Treasuring the Privilege of Fatherhood

To Your Health!
Why Little Helen Died
Unknown

Perhaps you have heard of the little girl who caught cold easily, and whose mother for that reason kept her home from school on rainy days.

She went one day to a playmate’s birthday party at a neighbor’s home. Set before the children was a great frosted cake with lighted candles: ice cream bricks striped with red, white, green, and brown; candies of seven hues, and a riotous assortment of goodies that struggled with each other in a debauch of color to catch the attention of greedy little eyes.

The little merry-makers were transported by the rainbow sweets before them. Angel cake and wafers were consumed without end.

That night the tired but happy little darling was tucked away in her warm little bed by a little mother who was happy too.

In her sleep she fretted and tossed a bit. The next day she did not seem well enough to be sent to school. Toward evening, a slight fever developed.

The mother called it an “upset.”

The fever continued into the second day, and the doctor was called.

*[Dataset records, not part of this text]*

/-! `Dev.rstWhere` -/

@[simp] theorem Dev.rstWhere_now (d : Dev) (w : Fld → Nat → Bool) : (d.rstWhere w).now = d.now := (rfl)
@[simp] theorem Dev.rstWhere_tb (d : Dev) (w : Fld → Nat → Bool) : (d.rstWhere w).tb = d.tb := (rfl)
@[simp] theorem Dev.rstWhere_regs (d : Dev) (w : Fld → Nat → Bool) : (d.rstWhere w).regs = rstFields d.regs w := (rfl)
@[simp] theorem Dev.rstWhere_sets (d : Dev) (w : Fld → Nat → Bool) : (d.rstWhere w).sets = d.sets := (rfl)
@[simp] theorem Dev.rstWhere_latch (d : Dev) (w : Fld → Nat → Bool) : (d.rstWhere w).latch = d.latch := (rfl)
@[simp] theorem Dev.rstWhere_rdata (d : Dev) (w : Fld → Nat → Bool) : (d.rstWhere w).rdata = d.rdata := (rfl)
@[simp] theorem Dev.rstWhere_free (d : Dev) (w : Fld → Nat → Bool) : (d.rstWhere w).free = d.free := (rfl)
@[simp] theorem Dev.rstWhere_evq (d : Dev) (w : Fld → Nat → Bool) : (d.rstWhere w).evq = d.evq := (rfl)
@[simp] theorem Dev.rstWhere_enc (d : Dev) (w : Fld → Nat → Bool) : (d.rstWhere w).enc = d.enc := (rfl)
@[simp] theorem Dev.rstWhere_cap (d : Dev) (w : Fld → Nat → Bool) : (d.rstWhere w).cap = d.cap := (rfl)
@[simp] theorem Dev.rstWhere_ltg (d : Dev) (w : Fld → Nat → Bool) : (d.rstWhere w).ltg = d.ltg := (rfl)
@[simp] theorem Dev.rstWhere_hcp (d : Dev) (w : Fld → Nat → Bool) : (d.rstWhere w).hcp = d.hcp := (rfl)
@[simp] theorem Dev.rstWhere_zlk (d : Dev) (w : Fld → Nat → Bool) : (d.rstWhere w).zlk = d.zlk := (rfl)
@[simp] theorem Dev.rstWhere_pwr (d : Dev) (w : Fld → Nat → Bool) : (d.rstWhere w).pwr = d.pwr := (rfl)
@[simp] theorem Dev.rstWhere_kw (d : Dev) (w : Fld → Nat → Bool) : (d.rstWhere w).kw = d.kw := (rfl)
@[simp] theorem Dev.rstWhere_pcu (d : Dev) (w : Fld → Nat → Bool) : (d.rstWhere w).pcu = d.pcu := (rfl)
@[simp] theorem Dev.rstWhere_cal (d : Dev) (w : Fld → Nat → Bool) : (d.rstWhere w).cal = d.cal := (rfl)
@[simp] theorem Dev.rstWhere_anx (d : Dev) (w : Fld → Nat → Bool) : (d.rstWhere w).anx = d.anx := (rfl)
@[simp] theorem Dev.rstWhere_mcv (d : Dev) (w : Fld → Nat → Bool) : (d.rstWhere w).mcv = d.mcv := (rfl)
@[simp] theorem Dev.rstWhere_bank (d : Dev) (w : Fld → Nat → Bool) : (d.rstWhere w).bank = d.bank := (rfl)
@[simp] theorem Dev.rstWhere_fab (d : Dev) (w : Fld → Nat → Bool) : (d.rstWhere w).fab = d.fab := (rfl)
@[simp] theorem Dev.rstWhere_cfg (d : Dev) (w : Fld → Nat → Bool) : (d.rstWhere w).cfg = d.cfg := (rfl)
@[simp] theorem Dev.rstWhere_fuses (d : Dev) (w : Fld → Nat → Bool) : (d.rstWhere w).fuses = d.fuses := (rfl)
@[simp] theorem Dev.rstWhere_scb (d : Dev) (w : Fld → Nat → Bool) : (d.rstWhere w).scb = d.scb := (rfl)
@[simp] theorem Dev.rstWhere_lan (d : Dev) (w : Fld → Nat → Bool) : (d.rstWhere w).lan = d.lan := (rfl)
@[simp] theorem Dev.rstWhere_gpio (d : Dev) (w : Fld → Nat → Bool) : (d.rstWhere w).gpio = d.gpio := (rfl)
@[simp] theorem Dev.rstWhere_getEnc (d : Dev) (w : Fld → Nat → Bool) (i0 : Nat) : (d.rstWhere w).getEnc i0 = d.getEnc i0 := (rfl)
@[simp] theorem Dev.rstWhere_getCap (d : Dev) (w : Fld → Nat → Bool) (i0 : Nat) : (d.rstWhere w).getCap i0 = d.getCap i0 := (rfl)
@[simp] theorem Dev.rstWhere_getLtg (d : Dev) (w : Fld → Nat → Bool) (i0 : Nat) : (d.rstWhere w).getLtg i0 = d.getLtg i0 := (rfl)
@[simp] theorem Dev.rstWhere_getHcp (d : Dev) (w : Fld → Nat → Bool) (i0 : Nat) : (d.rstWhere w).getHcp i0 = d.getHcp i0 := (rfl)
@[simp] theorem Dev.rstWhere_getMcv (d : Dev) (w : Fld → Nat → Bool) (i0 : Nat) : (d.rstWhere w).getMcv i0 = d.getMcv i0 := (rfl)
@[simp] theorem Dev.rstWhere_getCmp (d : Dev) (w : Fld → Nat → Bool) (i0 : Nat) : (d.rstWhere w).getCmp i0 = d.getCmp i0 := (rfl)
@[simp] theorem Dev.rstWhere_lane (d : Dev) (w : Fld → Nat → Bool) (i0 : Nat) : (d.rstWhere w).lane i0 = d.lane i0 := (rfl)
@[simp] theorem Dev.rstWhere_pad (d : Dev) (w : Fld → Nat → Bool) (i0 : Nat) : (d.rstWhere w).pad i0 = d.pad i0 := (rfl)
@[simp] theorem Dev.rstWhere_t (d : Dev) (w : Fld → Nat → Bool) : (d.rstWhere w).t = d.t := (rfl)
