theorem test_meets_PinsAndTwoWire (h : Obligations.PinsAndTwoWire) :
    Runs (.gpioCfgWrite .direct 63 (word [(GPIO_CFG_FUNC, 1), (GPIO_CFG_SEL, 0)])) (cfgd [] (fun d =>
      { d with gpio := { d.gpio with released := true } })) ∧
    Runs (.gpioClaimChange 5) (on [(GPIO_CFG_FUNC, 5, 1)] (fun d => { d with gpio := { d.gpio with released := true } })) ∧
    Runs (.gpioMaskedWrite .direct false 3 2147581953#32) (on [] id) ∧
    Runs (.gpioMaskedWrite .direct true 0 4294923605#32) (on [] id) ∧
    Runs (.twowireGo .direct 23 (word [(HCP_TWCMD_GO, 1), (HCP_TWCMD_ADDR, 127), (HCP_TWCMD_RLEN, 1)])) (on [(HCP_TWCFG_EN,
      23, 1), (HCP_CTRL_EN, 23, 1)] id) ∧
    Runs (.twowireDone 23 .done 2 [255]) (on [(HCP_TWSTAT_BUSY, 23, 1), (HCP_TWCMD_RLEN, 23, 1)] id) ∧
    Runs (.twowireDone 23 .nack 2 [255]) (on [(HCP_TWSTAT_BUSY, 23, 1), (HCP_TWCMD_RLEN, 23, 1)] id) ∧
    Runs (.twowireDone 0 .stuck 2 [255]) (on [(HCP_TWSTAT_BUSY, 0, 1), (HCP_TWCMD_RLEN, 0, 1)] id) ∧
    Runs (.twowireTimeout 0 16) (on [(HCP_TWSTAT_BUSY, 0, 1)] id) ∧
    Runs (.twowireDone 23 .done 2 [5]) (on [(HCP_TWSTAT_BUSY, 23, 1), (HCP_TWCMD_RLEN, 23, 1), (HCP_TWCFG_GAPONLY, 23, 1)]
      (fun d => d.setHcp 23 { d.getHcp 23 with grid := some (1, 1), readTo := 1000000000000000000 })) :=
  ⟨runs ((h _ .direct 63 (word [(GPIO_CFG_FUNC, 1), (GPIO_CFG_SEL, 0)]) (by decide +kernel)).1 (accepts (by decide +kernel))),
   (by refine runs ((h _ .direct 5 0 ?_).2.1 0 false ?_ ?_ ?_) <;> decide +kernel),
   (by refine runs ((h _ .direct 0 0x80018001#32 ?_).2.2.1 false 3 ?_ (accepts ?_) ?_) <;> decide +kernel),
   (by refine runs ((h _ .direct 0 0xFFFF5555#32 ?_).2.2.1 true 0 ?_ (accepts ?_) ?_) <;> decide +kernel),
   (by refine runs ((h _ .direct 0 (word [(HCP_TWCMD_GO, 1), (HCP_TWCMD_ADDR, 127), (HCP_TWCMD_RLEN, 1)]) ?_).2.2.2.1 23 ?_ (accepts ?_) ?_ ?_) <;> decide +kernel),
   (by refine runs (((h _ .direct 0 0 ?_).2.2.2.2.2 23 2 ?_ ?_ ?_ ?_).1 .done 255 ?_) <;> decide +kernel),
   (by refine runs (((h _ .direct 0 0 ?_).2.2.2.2.2 23 2 ?_ ?_ ?_ ?_).1 .nack 255 ?_) <;> decide +kernel),
   (by refine runs (((h _ .direct 0 0 ?_).2.2.2.2.2 0 2 ?_ ?_ ?_ ?_).1 .stuck 255 ?_) <;> decide +kernel),
   (by refine runs (((h _ .direct 0 0 ?_).2.2.2.2.2 0 16 ?_ ?_ ?_ ?_).2) <;> decide +kernel),
   (by refine runs (((h _ .direct 0 0 ?_).2.2.2.2.1 23 .done 2 [5] ?_ ?_ ?_).1) <;> decide +kernel)⟩

theorem test_meets_LanePackets (h : Obligations.LanePackets) :
    Runs (.lanePacketStore 69) (on [(LAN_STAT_STATE, 11, lsRUN)] (fun d =>
      { d with pcu := { d.pcu with outs := [{ outLine with lane := some 11, region := none }] } })) ∧
    Runs (.lanePacketStore 69) (on [] (fun d =>
      { d with pcu := { d.pcu with outs := [{ outLine with lane := some 0, region := none }] } })) ∧
    Runs (.lanePacketStore 69) (on [(LAN_STAT_STATE, 11, lsRUN)] (fun d =>
      { d with pcu := { d.pcu with outs := [{ outLine with lane := some 11, region := none }] }, lan := { d.lan with lanes := [(11, { Lane.reset with fifo := List.replicate 2 ⟨69, 1, 5, 3, 0, 0, 0, List.replicate 32768 0⟩ })] } })) ∧
    Runs (.lanePacketStore 63) (rgn 15 [(LAN_STAT_STATE, 3, lsRUN), (LAN_SOMAP_EN 3, 15, 1), (LAN_SOMAP_LANE 3, 15, 3)] (fun
      d => { d with fab := { d.fab with lines := [{ fabLine 15 3 7 with verdict := true }] } })) ∧
    Runs (.freePacketTimeout 15 0) (rgn 15 [] (fun d =>
      { d with fab := { d.fab with frames := [(10224, 15 * 2 ^ 56)], so := [(60, { SoPort.reset with words := [5, 6], firstNow := 999990000 })] } })) ∧
    Runs (.lanePacketSend 11) (on [(LAN_STAT_STATE, 11, lsRUN), (LAN_CTRL_EN, 11, 1)] (fun d =>
      { d with lan := { d.lan with lanes := [(11, { Lane.reset with fifo := [⟨69, 1, 5, 3, 0, 0, 0, [1, 2, 3]⟩] })] } })) :=
  ⟨(by refine runs (((h _).1 69 11 _ ?_ (.inl ⟨{ outLine with lane := some 11, region := none }, ?_, ?_, ?_, rfl⟩) ?_).1 ?_ ?_ ?_) <;> decide +kernel),
   (by refine runs (((h _).1 69 0 _ ?_ (.inl ⟨{ outLine with lane := some 0, region := none }, ?_, ?_, ?_, rfl⟩) ?_).2.1 ?_) <;> decide +kernel),
   (by refine runs (((h _).1 69 11 _ ?_ (.inl ⟨{ outLine with lane := some 11, region := none }, ?_, ?_, ?_, rfl⟩) ?_).2.2 ?_ ?_ ?_) <;> decide +kernel),
   (by refine runs (((h _).1 63 3 _ ?_ (.inr ⟨{ fabLine 15 3 7 with verdict := true }, ?_, ?_, ?_, ?_, ?_, ?_, rfl⟩) ?_).1 ?_ ?_ ?_) <;> decide +kernel),
   (by refine runs ((h _).2.1 15 0 ?_ ?_ ?_ ?_ ?_ ?_) <;> decide +kernel),
   (by refine runs ((h _).2.2 11 ⟨69, 1, 5, 3, 0, 0, 0, [1, 2, 3]⟩ [] ?_ ?_ ?_ ?_ ?_ ?_ ?_) <;> decide +kernel)⟩

theorem test_meets_LaneStates (h : Obligations.LaneStates) :
    Runs (.laneFlowBlock 1 4095) (on [(LAN_RXCFG_EN1, 0, 1)] id) ∧
    Runs (.returnPairIdle 0) (on [(LAN_RXCFG_EN0, 0, 1)] (fun d => { d with lan := { d.lan with rxMask := [(0, 5)] } })) ∧
    Runs (.laneRxLost 0) (on [(LAN_RXCFG_EN0, 0, 1), (LAN_RXSTAT_VALID0, 0, 1), (LAN_RXSTAT_XOFF, 0, 5), (LAN_STAT_XOFF, 0,
      1)] (fun d => { d with lan := { d.lan with rxMask := [(0, 5)] } })) ∧
    Runs (.laneEnable .direct 11 (word [(LAN_CTRL_EN, 1)])) (on [(LAN_QSTAT_LOCK, 2, 1), (LAN_STAT_STATE, 11, lsIDLE)] (fun d
      => { d with gpio := { d.gpio with released := true } })) ∧
    Runs (.laneEnable .direct 11 0) (on [(LAN_CTRL_EN, 11, 1), (LAN_STAT_STATE, 11, lsRUN)] (fun d =>
      { d with gpio := { d.gpio with released := true }, lan := { d.lan with lanes := [(11, { Lane.reset with fifo := [⟨69, 1, 5, 3, 0, 0, 0, [1, 2, 3]⟩] })] } })) ∧
    Runs (.laneTrainDone 0) (on [(LAN_STAT_STATE, 0, lsTRAIN)] id) ∧
    Runs (.quadLock 2) (on [(LAN_CTRL_EN, 11, 1)] (fun d => { d with gpio := { d.gpio with released := true } })) ∧
    Runs (.laneEnable .direct 11 0) (on [(LAN_CTRL_EN, 11, 1), (LAN_QSTAT_LOCK, 2, 1), (LAN_STAT_STATE, 11, lsRUN)] (fun d =>
      { d with gpio := { d.gpio with released := true }, lan := { d.lan with lanes := [(11, { Lane.reset with wireTo := 1000000001 })] } })) :=
  ⟨(by refine runs (((h _).1 1 ?_ ?_ ?_ ?_).1 0xFFF ?_) <;> decide +kernel),
   (by refine runs (((h _).1 0 ?_ ?_ ?_ ?_).2.1 ?_) <;> decide +kernel),
   (by refine runs (((h _).1 0 ?_ ?_ ?_ ?_).2.2 ?_ ?_) <;> decide +kernel),
   (by refine runs (((h _).2.1 .direct 11 (word [(LAN_CTRL_EN, 1)]) ?_ (accepts ?_) ?_ ?_).1 ?_ ?_ ?_ ?_) <;> decide +kernel),
   (by refine runs (((h _).2.1 .direct 11 0 ?_ (accepts ?_) ?_ ?_).2.2 ?_ ?_ ?_) <;> decide +kernel),
   (by refine runs ((h _).2.2.1 0 ?_ ?_ ?_ ?_) <;> decide +kernel),
   runs ((h _).2.2.2 2 (by decide +kernel) (by decide +kernel)),
   (by refine runs (((h _).2.1 .direct 11 0 ?_ (accepts ?_) ?_ ?_).2.1 ?_ ?_ ?_ ?_ ?_) <;> decide +kernel)⟩

theorem test_meets_RegisterAccesses (h : Obligations.RegisterAccesses) :
    Runs (.registerWrite (.spi 2 (BitVec.ofNat 32 (regAddr .ENC_STALL 7)) 0) 5000) (on [] id) ∧
    Runs (.registerWrite (.spi 50 4099 0) 5) (on [] id) ∧
    Runs (.registerWrite (.spi 2 4294967292 0) 5) (on [] id) ∧
    Runs (.registerWrite (.spi 2 (BitVec.ofNat 32 (regAddr .LAN_CTRL 11)) 0) 5) (on [(PWR_DOMEN_SER, 0, 3)] id) ∧
    Runs (.registerWrite (.spi 2 (BitVec.ofNat 32 (regAddr .SCB_INJECT 0)) 0) 4294967295#32) (on [] id) ∧
    Runs (.registerWrite (.spi 2 (BitVec.ofNat 32 (regAddr .SCB_INJECT 0)) 0) 2147483648#32) (on [] id) :=
  ⟨runs (h.1 _ (.spi 0x02 (BitVec.ofNat 32 (regAddr .ENC_STALL 7)) 0) .ENC_STALL 7 5000 (by decide +kernel) (accepts
    (by decide +kernel)) (by decide +kernel)),
   (by refine runs (h.2 _ (.spi 0x32 0x1003 0) 0x1003 5 ?_ (takes ?_) ?_ ?_ 2 (.inl ?_)) <;> decide +kernel),
   (by refine runs (h.2 _ (.spi 0x02 0xFFFFFFFC 0) 0xFFFFFFFC 5 ?_ (takes ?_) ?_ ?_ 1 (.inr (.inl ?_))) <;> decide +kernel),
   (by refine runs (h.2 _ (.spi 0x02 (BitVec.ofNat 32 (regAddr .LAN_CTRL 11)) 0) _ 5 ?_ (takes ?_) ?_ ?_ 5 (.inr (.inr (.inl ⟨.LAN_CTRL, 11, ?_, rfl, ?_, rfl⟩)))) <;> decide +kernel),
   (by refine runs (h.2 _ (.spi 0x02 (BitVec.ofNat 32 (regAddr .SCB_INJECT 0)) 0) _ 0xFFFFFFFF#32 ?_ (takes ?_) ?_ ?_ 3 (.inr (.inr (.inr (.inl ⟨.SCB_INJECT, 0, ⟨.value, stBAD_PARAM, 0⟩, ?_, rfl, ?_, ?_, ?_, ?_, .inl ?_⟩))))) <;> decide +kernel),
   (by refine runs (h.2 _ (.spi 0x02 (BitVec.ofNat 32 (regAddr .SCB_INJECT 0)) 0) _ 0x80000000#32 ?_ (takes ?_) ?_ ?_ 4 (.inr (.inr (.inr (.inl ⟨.SCB_INJECT, 0, ⟨.state, stNOT_SECURE, 0⟩, ?_, rfl, ?_, ?_, ?_, ?_, .inr ?_⟩))))) <;> decide +kernel)⟩

theorem test_meets_StandardModeRegisters (h : Obligations.StandardModeRegisters) :
    Runs (.registerWrite (.spi 11 (BitVec.ofNat 32 (regAddr .RGN_SIG 31)) 0) 5) (on [] id) ∧
    Runs (.registerWrite (.spi 2 (BitVec.ofNat 32 (regAddr .RGN_GAUNTLET 0)) 0) 5) (on [] id) ∧
    Runs (.regRead []) (asking [] 0x400 [1, regAddr .RGN_MMCNT 7]) ∧
    Runs (.regWrite []) (asking [] 0x401 [1, regAddr .RGN_SIG 31, 0]) :=
  ⟨(by refine runs ((h _ .RGN_SIG 31 ?_ ?_ ?_).1 (.spi 0x0B (BitVec.ofNat 32 (regAddr .RGN_SIG 31)) 0) 5 (serves ?_) ?_) <;> decide +kernel),
   (by refine runs ((h _ .RGN_GAUNTLET 0 ?_ ?_ ?_).2.1 (.spi 0x02 (BitVec.ofNat 32 (regAddr .RGN_GAUNTLET 0)) 0) 5 (serves ?_) ?_ ?_) <;> decide +kernel),
   (by refine runs ((h _ .RGN_MMCNT 7 ?_ ?_ ?_).2.2.1 (pkt 0x400 [1, regAddr .RGN_MMCNT 7]) [] (serves ?_) (by unfold State.asks State.interprets; decide +kernel) ?_ ?_) <;> decide +kernel),
   (by refine runs ((h _ .RGN_SIG 31 ?_ ?_ ?_).2.2.2 (pkt 0x401 [1, regAddr .RGN_SIG 31, 0]) [] (serves ?_) (by unfold State.asks State.interprets; decide +kernel) ?_ ?_ ?_ ?_) <;> decide +kernel)⟩

/-- A header whose every field is at its greatest value. -/
def hdrFull : RingHdr := ⟨1, 3, 3, 31, 255, 255, 2 ^ 48 - 1, 2 ^ 64 - 1, 2 ^ 32 - 1, 2 ^ 32 - 1, 15⟩

theorem test_meets_RingCharacters (h : Obligations.RingHeaders) : hdrOf (hdrFull.chars ++ [9]) = some hdrFull ∧
    msgOf (RingMsg.line 31 (2 ^ 32 - 1) (2 ^ 64 - 1) (2 ^ 64 - 1)).chars =
      some (.line 31 (2 ^ 32 - 1) (2 ^ 64 - 1) (2 ^ 64 - 1)) ∧
    msgOf (RingMsg.echo 31 255 1).chars = some (.echo 31 255 1) ∧
    msgOf (RingMsg.echoReply 31 255 (2 ^ 32 - 1)).chars = some (.echoReply 31 255 (2 ^ 32 - 1)) ∧
    msgOf (RingMsg.offset 31 1 (2 ^ 32 - 1)).chars = some (.offset 31 1 (2 ^ 32 - 1)) ∧
    msgOf (RingMsg.start (2 ^ 64 - 1) (2 ^ 32 - 1)).chars = some (.start (2 ^ 64 - 1) (2 ^ 32 - 1)) := by
  obtain ⟨hdr, line, echo, reply, offset, start⟩ := h.1
  refine ⟨(hdr hdrFull [9] ?_ ?_ ?_ ?_ ?_ ?_ ?_ ?_ ?_ ?_ ?_).2, line _ _ _ _ ?_ ?_ ?_ ?_, echo _ _ _ ?_ ?_ ?_,
    reply _ _ _ ?_ ?_ ?_, offset _ _ _ ?_ ?_ ?_, start _ _ ?_ ?_⟩ <;> decide

theorem test_meets_GainCode (h : Obligations.PixelWords) : pgaCode 9000 160 (5000 : Nat) ≤ 16383 ∧
    pgaCode 9000 160 (-((5000 : Nat) : Int)) ≤ 9000 :=
  have x := h.1 9000 160 5000 (by decide)
  ⟨x.1.2.1, (x.2 (by decide)).1⟩

theorem test_meets_ConverterCode (h : Obligations.ConverterEvents) : (on [] id).dev.mcvCode 1 1250000 = 8000 :=
  (h (on [] id) 1 (by decide) (by decide +kernel)).2.1 1250000 (by decide +kernel)

theorem test_meets_IdleStepPassesTime (h : Obligations.IdleStepPassesTime) : ∃ t, step (on [] id) = .next t :=
  let ⟨t, e, _⟩ := h (on [] id) rfl; ⟨t, e⟩

theorem test_meets_EveryStepKeepsMemoryCanonical (h : Obligations.EveryStepKeepsMemoryCanonical) :
    ∃ t, step (stored (on [] id) 7 131071 0x1122334455667788) = .next t ∧ t.memWf :=
  ⟨_, rfl, h (stored (on [] id) 7 131071 0x1122334455667788) _ (by unfold State.memWf; decide +kernel) rfl⟩

/-! Ill-formed commands: one for every check -/

theorem test_illFormed_timing : ([
    .encEdgeAccepted 8 true true true 0 0 0, .encLosBegin 8, .encLosEnd 8, .encStall 8,
    .encCtrlWrite .direct 8 0, .encPositionLoad .direct 8 0x80000000, .encPositionLoad .direct 7 0, .encPosRead .direct 8,
    .tbLoad .direct 0, .ltgEvaluate 24, .ltgTimerExpiry 24, .ltgDeferredIssue 24, .ltgCoastExpiry 24, .ltgCtrlArm .direct 24 1,
    .ltgCtrlArm .direct 23 0, .ltgCtrlDisarm .direct 24 0, .ltgCtrlDisarm .direct 23 1, .ltgSwt .direct 24 0x80000000,
    .ltgSwt .direct 23 0, .lineFire 24, .strobeStart 24, .strobeEnd 24, .capture 144 true 0, .capture 143 true (2 ^ 64),
    .captureRead .direct 32, .capturePop .direct 32 16, .capturePop .direct 31 0] : List Instr).all (fun c => !c.wf) = true := by
  decide

theorem test_illFormed_ring : ([
    .zlkHeaderReceive true [1, 2] 0, .zlkHeaderReceive true (List.replicate 256 512) 0,
    .zlkHeaderReceive true (List.replicate 256 7) (2 ^ 70), .ringLine true 8, .ringEcho true 8, .echoReply true 8,
    .ringOffset true 8, .ringStartMessage true 8, .zlkCtrlStart .direct 0] : List Instr).all (fun c => !c.wf) = true := by
  decide +kernel

theorem test_illFormed_pixels : ([
    .pixelWord 96 0 0 ⟨0, 0, 0⟩ ⟨0, 0, 0⟩ 0, .pixelWord 0 (2 ^ 32) 0 ⟨0, 0, 0⟩ ⟨0, 0, 0⟩ 0,
    .afeScanStart .direct 0, .afeScanStop .direct 0, .tableEntryFetch 96 .clean, .tableTargetWrite .direct true 98304 0,
    .tableTargetWrite .direct false 5 0, .tableWriteResume 8, .tsyncCopyDone 24 [], .tsyncCopyDone 23 [(98304, .clean)], .statsLatchRead .direct 24,
    .histogramLatch .direct 0, .lineWriterEnable .direct 24 1, .lineWriterEnable .direct 23 0, .mittenLineResult 8 0 0 0 0,
    .mittenMaxlnExpiry 8, .sliceRefCalDone 8 true 0 0 0 0 0, .mittenIdleHandover 8 0 0 0, .afeCalStep 24, .learnMeasureStart 24,
    .learnMeasureDone 24, .learnNoLinesTimeout 24, .calItemComplete 8 0 (.offset 0), .calItemComplete 6 2 (.coef 0 0), .calItemComplete 0 0 (.ladder 0 [])] :
    List Instr).all (fun c => !c.wf) = true := by decide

He felt her pulse, looked at her tongue, and asked what she had been eating.

When the party was described, he smiled and said, “She has eaten too much.” . . .

He did not know that the ice cream, sent in from a store, was stiffened with a modifier made of commercial gelatin, more truthfully classified as carpenter’s glue, which the Bureau of Chemistry at Washington has found to contain as many as 6,000,000,000 organisms to the gram, of which there are 29 in a single ounce.

He did not know that that glue, containing sulphites, copper, and arsenic, was originally intended as wall paper sizing or for use in the paper box factory or furniture shop, but that through the cupidity of the wholesale bakers’ supply houses it had been appropriated for use in confectionery, ice cream, and cake.

He did not know that the marshmallows consumed by the child consisted of glue, sugar, and a coal tar dye.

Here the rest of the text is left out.